I am not an expert, although I know those are defined by 1 vector and a matrix, breaks & coefs. break defines the range of action of the coefficients of your polynomial, stored in coefs.
You can get those vectors with:
breaks = [0 4 10 15];
coefs = [0 1 -1 1 1; 0 0 1 -2 53; -1 6 1 4 77];
pp = mkpp(breaks,coefs) ;
pp.breaks
ans = 1×4
0 4 10 15
pp.coefs
ans = 3×5
0 1 -1 1 1 0 0 1 -2 53 -1 6 1 4 77
A way of merging those would then be to concatenate the breaks and coefs of all piecewise polynomials you want to merge, as below :
breaks2 = [15 20 22 28];
coefs2 = [0 0 1 2 3; 0 0 0 0 5; -0.1 1 0 0 8] ;
breaks_merged = horzcat(breaks,breaks2(2:end));
coefs_merged = vertcat(coefs,coefs2);
pp_merged = mkpp(breaks_merged,coefs_merged) ;
t = -5:0.1:33 ;
plot(t,ppval(pp_merged,t))
Is this what you needed ?

4 Commenti

The problem is not so simple. Main problem is the fact that separate pp structures can be overlapped. So first or several break points of second pp2 structure may be located before last break points of the pp1 structure. Open question is how should be treated the merged function at the overlapped domain.
Bruno Luong
Bruno Luong il 24 Mar 2023
Modificato: Bruno Luong il 24 Mar 2023
"Open question is how should be treated the merged function at the overlapped domain."
Uh if it is not clear for you then no one can answer at your place.
I would say you can take a weighted sum with the weight changing in the overlap region to make the transition.
Or you can fit all functions discretized by a single splibne to create a single pp But no this is still an arbitrary choice
Or ...
But no this are still an arbitrary choices
What is your intention to do with the merged function?

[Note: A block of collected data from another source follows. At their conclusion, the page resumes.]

-- ==== Sys2Proof/Tests/Slice0.lean ====
section
/-! SUPPORT. The model's own tests. Expected results are the vectors of 95_test_vectors.md, named in each comment, or a
rule's own example. The last part gives, for every statement with hypotheses, a state and operands that meet them. -/

namespace Sys2Proof.Tests

open Sys2Proof.Machine

/-! ### Well-formedness of words: one ill-formed word for each check (R66) -/

theorem test_group0_refuses_other_words : wordWellFormed 0x0000 = false ∧ wordWellFormed 0x0123 = false := by decide
theorem test_group5_refuses_low_nibble : wordWellFormed 0x5121 = false := by decide
theorem test_group8_refuses_low_nibble : wordWellFormed 0x8128 = false ∧ wordWellFormed 0x812F = false := by decide
theorem test_group9_refuses_low_nibble : wordWellFormed 0x9121 = false := by decide
theorem test_groupE_refuses_low_byte : wordWellFormed 0xE100 = false := by decide
theorem test_groupF_refuses_low_byte : wordWellFormed 0xF100 = false ∧ wordWellFormed 0xF1FF = false := by decide

/-! ### Decoding: every constructor from a word written out from its pattern (R65) -/

/-- Group 0 and the address formats: 00E0, 00EE, 1nnn, 2nnn, Annn, Bnnn. -/
theorem test_decode_address :
    decodeWord 0x00E0 = .ok .cls ∧ decodeWord 0x00EE = .ok .ret ∧ decodeWord 0x1234 = .ok (.jp 0x234) ∧
    decodeWord 0x2ABC = .ok (.call 0xABC) ∧ decodeWord 0xA20C = .ok (.ldI 0x20C) ∧
    decodeWord 0xB300 = .ok (.jpV0 0x300) := by decide

/-- Register and byte: 3xkk, 4xkk, 6xkk, 7xkk, Cxkk. -/
theorem test_decode_register_byte :
    decodeWord 0x332A = .ok (.seImm 3 0x2A) ∧ decodeWord 0x432A = .ok (.sneImm 3 0x2A) ∧
    decodeWord 0x6A3E = .ok (.ldImm 10 0x3E) ∧ decodeWord 0x710A = .ok (.addImm 1 0x0A) ∧
    decodeWord 0xC30F = .ok (.rnd 3 0x0F) := by decide

/-- Two registers: 5xy0, 8xy0 to 8xy7, 8xyE, 9xy0, Dxyn. -/
theorem test_decode_two_registers :
    decodeWord 0x5120 = .ok (.seReg 1 2) ∧ decodeWord 0x8120 = .ok (.ldReg 1 2) ∧
    decodeWord 0x8121 = .ok (.orReg 1 2) ∧ decodeWord 0x8122 = .ok (.andReg 1 2) ∧
    decodeWord 0x8123 = .ok (.xorReg 1 2) ∧ decodeWord 0x8124 = .ok (.addReg 1 2) ∧
    decodeWord 0x8125 = .ok (.subReg 1 2) ∧ decodeWord 0x8126 = .ok (.shr 1 2) ∧
    decodeWord 0x8127 = .ok (.subn 1 2) ∧ decodeWord 0x812E = .ok (.shl 1 2) ∧
    decodeWord 0x9120 = .ok (.sneReg 1 2) ∧ decodeWord 0xD01F = .ok (.drw 0 1 15) := by decide

/-- One register: Ex9E, ExA1, Fx07 to Fx65. -/
theorem test_decode_one_register :
    decodeWord 0xE49E = .ok (.skp 4) ∧ decodeWord 0xE4A1 = .ok (.sknp 4) ∧ decodeWord 0xF207 = .ok (.ldVxDt 2) ∧
    decodeWord 0xF30A = .ok (.ldVxKey 3) ∧ decodeWord 0xF215 = .ok (.ldDtVx 2) ∧
    decodeWord 0xF218 = .ok (.ldStVx 2) ∧ decodeWord 0xF21E = .ok (.addI 2) ∧ decodeWord 0xF329 = .ok (.ldFont 3) ∧
    decodeWord 0xF033 = .ok (.ldBcd 0) ∧ decodeWord 0xF255 = .ok (.storeRegs 2) ∧
    decodeWord 0xF265 = .ok (.loadRegs 2) := by decide

/-- The first byte is the high byte (S13), and the rest of the bytes is left. -/
theorem test_decode_bytes : decode [0x6A, 0x3E, 0x77] = .ok (.ldImm 10 0x3E, [0x77]) ∧
    decode [0x6A] = .error .truncated := by decide

theorem test_decodeTableWord : decodeTableWord 16 0xD01F = some (.drw 0 1 15) ∧ decodeTableWord 16 0x5121 = none := by
  decide

theorem test_encode_bytes : encodeBytes (.subReg 1 2) = [0x81, 0x25] := by decide

/-! ### One step -/

/-- The step of a state with the given word placed as a program (PC 0x200), seen through f. -/
def after {α : Type} (s : State) (w : Nat) (f : State → α) : Option α :=
  match step (s.withFetchWord 16 w) with
  | .next t => some (f t)
  | _ => none

/-- The reset state with some registers set. -/
def regs (rs : List (Reg × Byte)) : State := State.reset.setVs rs

/-- Every row of the opcode map runs as the first instruction after reset. -/
theorem test_every_row_runs :
    opcodeTable.all (fun r => (after State.reset r.value.toNat (fun _ => ())).isSome) = true := by decide

/-- T1, T2. -/
theorem test_jp : after State.reset 0x1234 (·.pc) = some 0x234 ∧ after State.reset 0x1201 (·.pc) = some 0x201 := by
  decide

/-- T4. -/
theorem test_call : after State.reset 0x2ABC (fun t => (t.pc, t.sp, t.stack[0])) = some (0xABC, 1, 0x202) := by decide

/-- T6: PC keeps the advanced value. -/
theorem test_call_overflow : after { State.reset with sp := 16 } 0x2ABC (fun t => (t.pc, t.sp, t.mode)) =
    some (0x202, 16, .halted .stackOverflow 16) := by decide

/-- T7. -/
theorem test_ret : after { State.reset with sp := 2, stack := State.reset.stack.set 1 0x456 } 0x00EE
    (fun t => (t.pc, t.sp, t.stack[1])) = some (0x456, 1, 0x456) := by decide

/-- T8. -/
theorem test_ret_underflow : after State.reset 0x00EE (fun t => (t.pc, t.mode)) =
    some (0x202, .halted .stackUnderflow 0) := by decide

/-- T9, T10. -/
theorem test_seImm : after (regs [(3, 0x2A)]) 0x332A (·.pc) = some 0x204 ∧
    after (regs [(3, 0x2B)]) 0x332A (·.pc) = some 0x202 := by decide

/-- T11, T12. -/
theorem test_sneImm : after (regs [(3, 0x2A)]) 0x432A (·.pc) = some 0x202 ∧
    after (regs [(3, 0x2B)]) 0x432A (·.pc) = some 0x204 := by decide

/-- T14, T15. -/
theorem test_seReg : after (regs [(1, 7), (2, 8)]) 0x5120 (·.pc) = some 0x202 ∧
    after (regs [(3, 9)]) 0x5330 (·.pc) = some 0x204 := by decide

/-- T16, T17. -/
theorem test_sneReg : after (regs [(1, 7), (2, 8)]) 0x9120 (·.pc) = some 0x204 ∧
    after (regs [(1, 7), (2, 7)]) 0x9120 (·.pc) = some 0x202 := by decide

Note that a weighted sum will implicitly increase the order of the polynomial segment in the merged region.
A linear weight will result in a function that is one degree higher in the overlapped interval, but it will also result in a derivative discontinuity at the break. So continuous, but not differentiable. So it should also be possible to employ a nonlinear (actually just a higher polynomial order) weighting scheme, if it were important to acheive differentiability on the overlapped interval too.
Michal
Michal il 27 Mar 2023
Modificato: Michal il 27 Mar 2023
My main intention is to perform running (moving window) approximation of continuously measured signals by piecewise polynomials. The crucial task is suitable merging separate "pp" structures corresponding to the separate consecutive processing windows with overlap. Transition domain (overlap) between two consecutive windows can be processed by "weighted sum" method.
The final merged function (pp structure) could be one of possible way how to archive all separately measured windows at once in compressed form for next additional processing.
What I am looking for is the method how to perform this task effectively in MATLAB.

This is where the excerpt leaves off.